# Best Water filters?



## BandOfBroz (Dec 31, 2011)

Whats the best water filter that there is out there? My friend said that all you have to do is use one of thos britra filters. I wouldn't think this is a good idea since those filters have an expiration date.


----------



## Chris1972 (Jan 3, 2012)

There is a new filter out that compares the brita to a new brand. Off the top of my head I don't know the name, but I'll get back with you on it.


----------



## Plissken (Dec 29, 2011)

Hey Guys check out the Sawyer Emergency Water Filtration Systems. These filters simply attach to a five gallon bucket and can filture up to 550 gals a day depending on the model. They are relatively cheap and can be purchased from many sources to include Cabela's and Bass Pro.


----------



## acidlittle (Jan 24, 2012)

I have used a small Katadyn for hiking in the mountains, it worked like a charm. I have no experience with larger ones though...


----------



## survival (Sep 26, 2011)

I agree. The Katadyn is on my Christmas list this year.


----------



## mcgeorge (Nov 3, 2011)

I wonder if you can strain water through a coffee filter and it will kill the bacteria/viruses by the boiling process? I have h20 tablets right now, but i'm sure pond water will need to be strained first. The 500 gallon buckets seem like a good idea, but if you had to bug out fast, they would be troublesome to carry.

I agree with others on teh Katadyn filters. Here is the one I have.
[attachment=0:2alappbx]kat.jpg[/attachment:2alappbx]


----------



## mcgeorge (Nov 3, 2011)

They have these little tube like ones for drinking out of streams. Although I wouldn't use it unless it was a last resort because some are considered fake and run about 10 dollars! The fake ones just have cotton in them to filter out particles. The real ones have cotton as well as activated charcoal in them. Some users say that they are both junk though and that they fall apart easy. Here is a photo of one.
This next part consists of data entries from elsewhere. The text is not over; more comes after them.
/-! ### Reset meets the invariant (70_reset_and_hazards.md R272) -/

/-- The wiring after a reset names banks that exist (10_state.md R23). -/
theorem bootSlotBank_exist (hv : validate c = none) : ∀ b ∈ bootSlotBank c, b.toNat < c.bankCount := by
  obtain ⟨-, -, -, hgeometry, -⟩ := validate_none hv
  intro b hb
  obtain ⟨k, hk, rfl⟩ := List.mem_map.mp hb
  calc (BitVec.ofNat 8 (initSlotBank c k)).toNat = initSlotBank c k % 256 := BitVec.toNat_ofNat _ _
    _ ≤ initSlotBank c k := Nat.mod_le _ _
    _ < c.bankCount := initSlotBank_lt (hgeometry k (List.mem_range.mp hk))

theorem resetWith_of_error {code : FatalCode} (h : construct c = .error code) :
    State.resetWith c = State.afterFailedReset c code := by
  simp [State.resetWith, h]

theorem resetWith_of_ok {m : Memory} (h : construct c = .ok m) : State.resetWith c = State.afterReset c m := by
  simp [State.resetWith, h]

/-- A failed reset leaves a dead state that meets the invariant. -/
theorem afterFailedReset_inv {code : FatalCode} (h : construct c = .error code) :
    Inv (State.afterFailedReset c code) := by
  have htidy : Tidy (State.afterFailedReset c code) :=
    { storeWf := cellsWf_nil _
      wpRWf := cellsWf_nil _
      wpWWf := cellsWf_nil _
      wpRAddrs := nofun
      wpWAddrs := nofun
      visWf := cellsWf_nil _
      hitUnset := fun _ => ⟨rfl, rfl⟩
      noCode := nofun }
  exact ⟨htidy, .inr ⟨rfl, construct_error h⟩⟩

/-- A successful reset leaves a live state. -/
theorem afterReset_live {m : Memory} (h : construct c = .ok m) : Live (State.afterReset c m) := by
  obtain ⟨hv, hwf, hbound⟩ := construct_ok h
  have htidy : Tidy (State.afterReset c m) :=
    { storeWf := hwf
      wpRWf := cellsWf_nil _
      wpWWf := cellsWf_nil _
      wpRAddrs := nofun
      wpWAddrs := nofun
      visWf := cellsWf_nil _
      hitUnset := fun _ => ⟨rfl, rfl⟩
      noCode := fun _ => rfl }
  have hwired : Wired (State.afterReset c m) :=
    { cfgValid := hv
      bankLength := by simp [State.afterReset, bootSlotBank]
      banksExist := bootSlotBank_exist hv
      popLength := by simp [State.afterReset, bootSlotPop]
      romFlags := rfl
      storeBound := hbound
      wpRBound := nofun
      wpWBound := nofun
      visBound := nofun
      noSelector := fun _ => rfl
      codeOfRun := nofun }
  exact ⟨⟨htidy, .inl hwired⟩, rfl⟩

/-- Settles O36: reset leaves the failed or the live state of `construct`'s two outcomes, and both meet the
invariant. -/
theorem resetMeetsInvariant : Obligations.ResetMeetsInvariant := by
  intro c
  cases h : construct c with
  | error code =>
    rw [resetWith_of_error h]
    exact ⟨afterFailedReset_inv h, fun hl => (nomatch hl.2), nofun⟩
  | ok m =>
    rw [resetWith_of_ok h]
    exact ⟨(afterReset_live h).1, fun _ => ⟨m, rfl⟩, fun _ => afterReset_live h⟩

/-! ### Each update of the state keeps the invariant -/

/-- A run of cells within a bound keeps the bound. -/
theorem cellPutRun_bound {α : Type} [DecidableEq α] {d : α} {m : List (Nat × α)} {lo bound : Nat} {vs : List α}
    (hm : ∀ p ∈ m, p.1 < bound) (hv : lo + vs.length ≤ bound) : ∀ p ∈ cellPutRun d m lo vs, p.1 < bound := by
  intro p hp
  rcases mem_cellPutRun hp with ⟨hp, -⟩ | ⟨-, hlt, -⟩
  · exact hm p hp
  · omega

/-- One bank lies within the store (20_memory.md R56). -/
theorem flatOffset_add_bankSize_le {b : Byte} (hb : b.toNat < c.bankCount) :
    flatOffset c b 0 + bankSize c ≤ storeSize c := by
  have h := Nat.mul_le_mul_right (bankSize c) (show b.toNat + 1 ≤ c.bankCount from hb)
  rw [Nat.succ_mul] at h
  exact h

theorem cellGet_le {m : List (Nat × Nat)} {bound : Nat} (hm : ∀ p ∈ m, p.2 ≤ bound) (x : Nat) :
    cellGet 0 m x ≤ bound := by
  by_cases h : cellGet 0 m x = 0
  · omega
  · exact hm _ (cellGet_mem h)

/-- A pass over a range keeps a bound that the new values of the range meet. -/
theorem countersRange_le {f : Nat → Nat} {m : List (Nat × Nat)} {a : Addr} {n bound : Nat} (hwf : cellsWf 0 m)
    (haddrs : ∀ p ∈ m, p.1 < 0x10000) (hn : n ≤ 0x10000) (hm : ∀ p ∈ m, p.2 ≤ bound)
    (hf : ∀ x ∈ rangeAddrs a n, f (cellGet 0 m x) ≤ bound) : ∀ p ∈ countersRange f m a n, p.2 ≤ bound := by
  intro p hp
  rw [← cellGet_of_mem (countersRange_wf f hwf a n) hp,
    cellGet_countersRange f m a n p.1 hn (countersRange_addrs f haddrs a n hn p hp)]
  split
  · next hx => exact hf p.1 hx
  · exact cellGet_le hm p.1

theorem Tidy.watchHit (h : Tidy s) (a : Addr) (acc : Access) : Tidy (watchHit a acc s) := by
  by_cases hr : 0 < wpCount s acc a ∧ s.hitValid = false
  · rw [watchHit_recorded hr]
    exact { h with hitUnset := nofun }
  · rw [watchHit_skipped hr]
    exact h

theorem Tidy.tagAccess (h : Tidy s) (a : Addr) (cls : VisTag) : Tidy (tagAccess a cls s) :=
  { h with visWf := cellSet_wf h.visWf _ _ }

theorem Tidy.countersMasked (h : Tidy s) (f : Nat → Nat) (a : Addr) {n : Nat} (hn : n ≤ 0x10000) (c : Byte) :
    Tidy (countersMasked f s a n c) where
  storeWf := h.storeWf
  wpRWf := by rw [countersMasked_wpR]; split <;> [exact countersRange_wf f h.wpRWf a n; exact h.wpRWf]
  wpWWf := by rw [countersMasked_wpW]; split <;> [exact countersRange_wf f h.wpWWf a n; exact h.wpWWf]
  wpRAddrs := by
    rw [countersMasked_wpR]; split <;> [exact countersRange_addrs f h.wpRAddrs a n hn; exact h.wpRAddrs]
  wpWAddrs := by
    rw [countersMasked_wpW]; split <;> [exact countersRange_addrs f h.wpWAddrs a n hn; exact h.wpWAddrs]
  visWf := h.visWf
  hitUnset := h.hitUnset
  noCode := h.noCode

/-- Counters stay within their width when the new values of the selected counters do (10_state.md R28). -/
theorem Wired.countersMasked (h : Wired s) (ht : Tidy s) {f : Nat → Nat} {a : Addr} {n : Nat} (hn : n ≤ 0x10000)
    {c : Byte}
    (hR : maskRead c = true → ∀ x ∈ rangeAddrs a n, f (cellGet 0 s.wpR x) ≤ wpMax s.cfg)
    (hW : maskWrite c = true → ∀ x ∈ rangeAddrs a n, f (cellGet 0 s.wpW x) ≤ wpMax s.cfg) :
    Wired (countersMasked f s a n c) :=
  { h with
    wpRBound := by
      rw [countersMasked_wpR]
      split
      · next hc => exact countersRange_le ht.wpRWf ht.wpRAddrs hn h.wpRBound (hR hc)
      · exact h.wpRBound
    wpWBound := by
      rw [countersMasked_wpW]
      split
      · next hc => exact countersRange_le ht.wpWWf ht.wpWAddrs hn h.wpWBound (hW hc)
      · exact h.wpWBound }

theorem Wired.wireSlot (h : Wired s) (k : Nat) {b : Byte} (hb : b.toNat < s.cfg.bankCount) :
    Wired (wireSlot k b s) :=
  { h with
    bankLength := by simpa using h.bankLength
    popLength := by simpa using h.popLength
    banksExist := by
      intro b' hb'
      rcases List.mem_or_eq_of_mem_set hb' with hm | rfl
      · exact h.banksExist b' hm
      · exact hb }

/-- A rule rewires a slot at most, and a valid rule names a bank that exists (42_mapping.md R167). -/
theorem Wired.applyRule (h : Wired s) (p : Port) (v : Byte) {r : BankRule} (hr : ruleValid s.cfg r = true) :
    Wired (applyRule p v s r) := by
  by_cases hm : p &&& r.portMask = r.portMatch ∧ r.slot ≠ 0xFF#8
  · rw [applyRule_wires hm.1 hm.2]
    exact h.wireSlot _ (ruleBank_toNat hr hm.2 h.bankCount_le).2
  · rw [applyRule_skips hm]
    exact h

theorem Wired.applyRules (h : Wired s) (p : Port) (v : Byte) {rs : List BankRule}
    (hrs : ∀ r ∈ rs, ruleValid s.cfg r = true) : Wired (rs.foldl (Machine.applyRule p v) s) := by
  induction rs generalizing s with
  | nil => exact h
  | cons r rs ih =>
    obtain ⟨hr, hrs⟩ := List.forall_mem_cons.mp hrs
    exact ih (h.applyRule p v hr) (by simpa using hrs)

theorem Wired.runRules (h : Wired s) (p : Port) (v : Byte) : Wired (runRules p v s) := by
  obtain ⟨-, -, -, -, -, -, -, hrules⟩ := validate_none h.cfgValid
  exact { h.applyRules p v hrules with }

theorem Tidy.runRules (h : Tidy s) (p : Port) (v : Byte) : Tidy (runRules p v s) where
  storeWf := by simpa using h.storeWf
  wpRWf := by simpa using h.wpRWf
  wpWWf := by simpa using h.wpWWf
  wpRAddrs := by simpa using h.wpRAddrs
  wpWAddrs := by simpa using h.wpWAddrs
  visWf := by simpa using h.visWf
  hitUnset := by simpa using h.hitUnset
  noCode := by simpa using h.noCode

/-- A snapshot of the right length has a bank for every slot and a byte for every store offset (44_snapshot.md R221). -/
theorem snapshot_lengths {bytes : List Byte} (hl : bytes.length = serSize c) :
    (snapshotBanks c bytes).length = c.slotCount ∧ (snapshotStore c bytes).length = storeSize c := by
  simp only [snapshotBanks, snapshotStore, List.length_take, List.length_drop, hl, serSize]
  omega

theorem Wired.restore (h : Wired s) {bytes : List Byte}
    (hb : ∀ b ∈ snapshotBanks s.cfg bytes, b.toNat < s.cfg.bankCount) (hl : bytes.length = serSize s.cfg) :
    Wired (restore s bytes) :=
  { h with
    bankLength := (snapshot_lengths hl).1
    banksExist := hb
    storeBound := cellPutRun_bound h.storeBound ((Nat.zero_add _).trans (snapshot_lengths hl).2).le
    visBound := nofun }

/-! ### Every effect keeps the invariant -/

/-- Every effect keeps the tables in canonical form and an unset latch zero (10_state.md R33). -/
theorem Effect.tidy (h : Effect s i u) (ht : Tidy s) : Tidy u := by
  cases h with
  | none => exact ht
  | read8 a => exact (ht.watchHit a .read).tagAccess a .read
  | fetch8 a => exact (ht.watchHit a .read).tagAccess a .fetch
  | write8 a v =>
    exact { (ht.watchHit a .write).tagAccess a .write with storeWf := storeAfter_wf ht.storeWf s a [v] }
  | setmem8 | setmem16 | writeblock => exact { ht with storeWf := storeAfter_wf ht.storeWf s _ _ }
  | writebank => exact { ht with storeWf := cellPutRun_wf ht.storeWf _ _ }
  | setslot | setnotpop | setdisplay => exact { ht with }
  | setwp a n c hn | removewp a n c hn => exact ht.countersMasked _ a hn c
  | clearhit => exact { ht with hitUnset := fun _ => ⟨rfl, rfl⟩ }
  | deserialize => exact { ht with storeWf := cellPutRun_wf ht.storeWf _ _, visWf := cellsWf_nil _ }
  | clearvis => exact { ht with visWf := cellsWf_nil _ }
  | iowrite p v => exact ht.runRules p v

/-- Every effect keeps the wiring, the counters and the store within their bounds (10_state.md R20, R23, R28, R30). -/
theorem Effect.wired (h : Effect s i u) (ht : Tidy s) (hw : Wired s) : Wired u := by
  cases h with
  | none => exact hw
  | read8 a => exact hw.booked a .read .read (hw.bucketOf_lt a)
  | fetch8 a => exact hw.booked a .fetch .read (hw.bucketOf_lt a)
  | write8 a v =>
    exact { hw.booked a .write .write (hw.bucketOf_lt a) with
      storeBound := by simpa using storeAfter_bound hw hw.storeBound a [v] }
  | setmem8 | setmem16 | writeblock => exact { hw with storeBound := storeAfter_bound hw hw.storeBound _ _ }
  | writebank b bytes hb hl =>
    exact { hw with storeBound := cellPutRun_bound hw.storeBound (hl ▸ flatOffset_add_bankSize_le hb) }
  | setslot k b _ hb => exact hw.wireSlot k.toNat hb
  | setnotpop => exact { hw with popLength := by simpa using hw.popLength }
  | setwp a n c hn hf =>
    have hroom := someCounterFull_false.mp hf
    refine hw.countersMasked ht hn (fun hc x hx => ?_) (fun hc x hx => ?_)
    · exact Nat.lt_of_le_of_ne (cellGet_le hw.wpRBound x) ((hroom x hx).1 hc)
    · exact Nat.lt_of_le_of_ne (cellGet_le hw.wpWBound x) ((hroom x hx).2 hc)
  | removewp a n c hn =>
    refine hw.countersMasked ht hn (fun _ x _ => ?_) (fun _ x _ => ?_)
    · exact (Nat.sub_le _ 1).trans (cellGet_le hw.wpRBound x)
    · exact (Nat.sub_le _ 1).trans (cellGet_le hw.wpWBound x)
  | clearhit => exact { hw with }
  | deserialize bytes hb hl => exact hw.restore hb hl
  | clearvis => exact { hw with visBound := nofun }
  | iowrite p v => exact hw.runRules p v
  | setdisplay f hd => exact { hw with noSelector := fun hn => by simp [hd] at hn }

/-! ### Every step keeps the invariant -/

/-- The invariant says nothing of the ports. -/
theorem Inv.withPorts (h : Inv s) (requests : List Byte) (pending : List ResetEvent) (responses : List (List Byte)) :
    Inv { s with requests := requests, pendingResets := pending, responses := responses } := by
  obtain ⟨ht, hw | hd⟩ := h
  · exact ⟨{ ht with }, .inl { hw with }⟩
  · exact ⟨{ ht with }, .inr hd⟩

theorem Inv.respond (h : Inv s) (bytes : List Byte) : Inv (respond s bytes) := h.withPorts _ _ _

/-- A fatal error of an operation leaves a wired state with a run-time code (60_exceptions.md R241, R242). -/
theorem Inv.raiseFatal (h : Inv s) (hf : s.fatal = false) {code : FatalCode} (hc : fatalByte code ∈ runtimeCodes) :
    Inv (raiseFatal code s) :=
  ⟨{ h.1 with noCode := nofun }, .inl { h.wired hf with codeOfRun := fun _ => hc }⟩

theorem exec_keeps_inv (hi : Inv s) (h : exec i s = .next t) : Inv t := by
  rcases exec_next hi h with ⟨-, rfl⟩ | ⟨hf, code, hc, rfl⟩ | ⟨hf, u, result, hu, rfl⟩
  · exact hi.respond _
  · exact hi.raiseFatal hf hc
  · exact Inv.respond ⟨hu.tidy hi.1, .inl (hu.wired hi.1 (hi.wired hf))⟩ _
[attachment=0:2sejcsmy]small water filter.jpg[/attachment:2sejcsmy]


----------



## acidlittle (Jan 24, 2012)

I've heard the same thing about the "straw" filters. I would just penny pinch and save up for a Katadyn. I think they run about 60-80 dollars but are worth the money!!!


----------



## gitnready4it (Jan 27, 2012)

You can make your own home made Berkey style water filter for very little money. Here's where you can read how and see pics- http://www.alpharubicon.com/kids/homema ... ydaire.htm
If you are looking for a more portable filter you can't go wrong with a Katadyne or MSR Miniworks.


----------



## Leon (Jan 30, 2012)

I have the kat and the sawyer bucket model. The sawyer actually filters out viruses and biological contaminates too and has a really long shelf life. You can also backflow it to clean it out with the syringe they give you.


----------



## Coyote (Jan 31, 2012)

mcgeorge said:


> They have these little tube like ones for drinking out of streams. Although I wouldn't use it unless it was a last resort because some are considered fake and run about 10 dollars! The fake ones just have cotton in them to filter out particles. The real ones have cotton as well as activated charcoal in them. Some users say that they are both junk though and that they fall apart easy. Here is a photo of one.
> 
> [attachment=1:3uf5jdld]small water filter.jpg[/attachment:3uf5jdld]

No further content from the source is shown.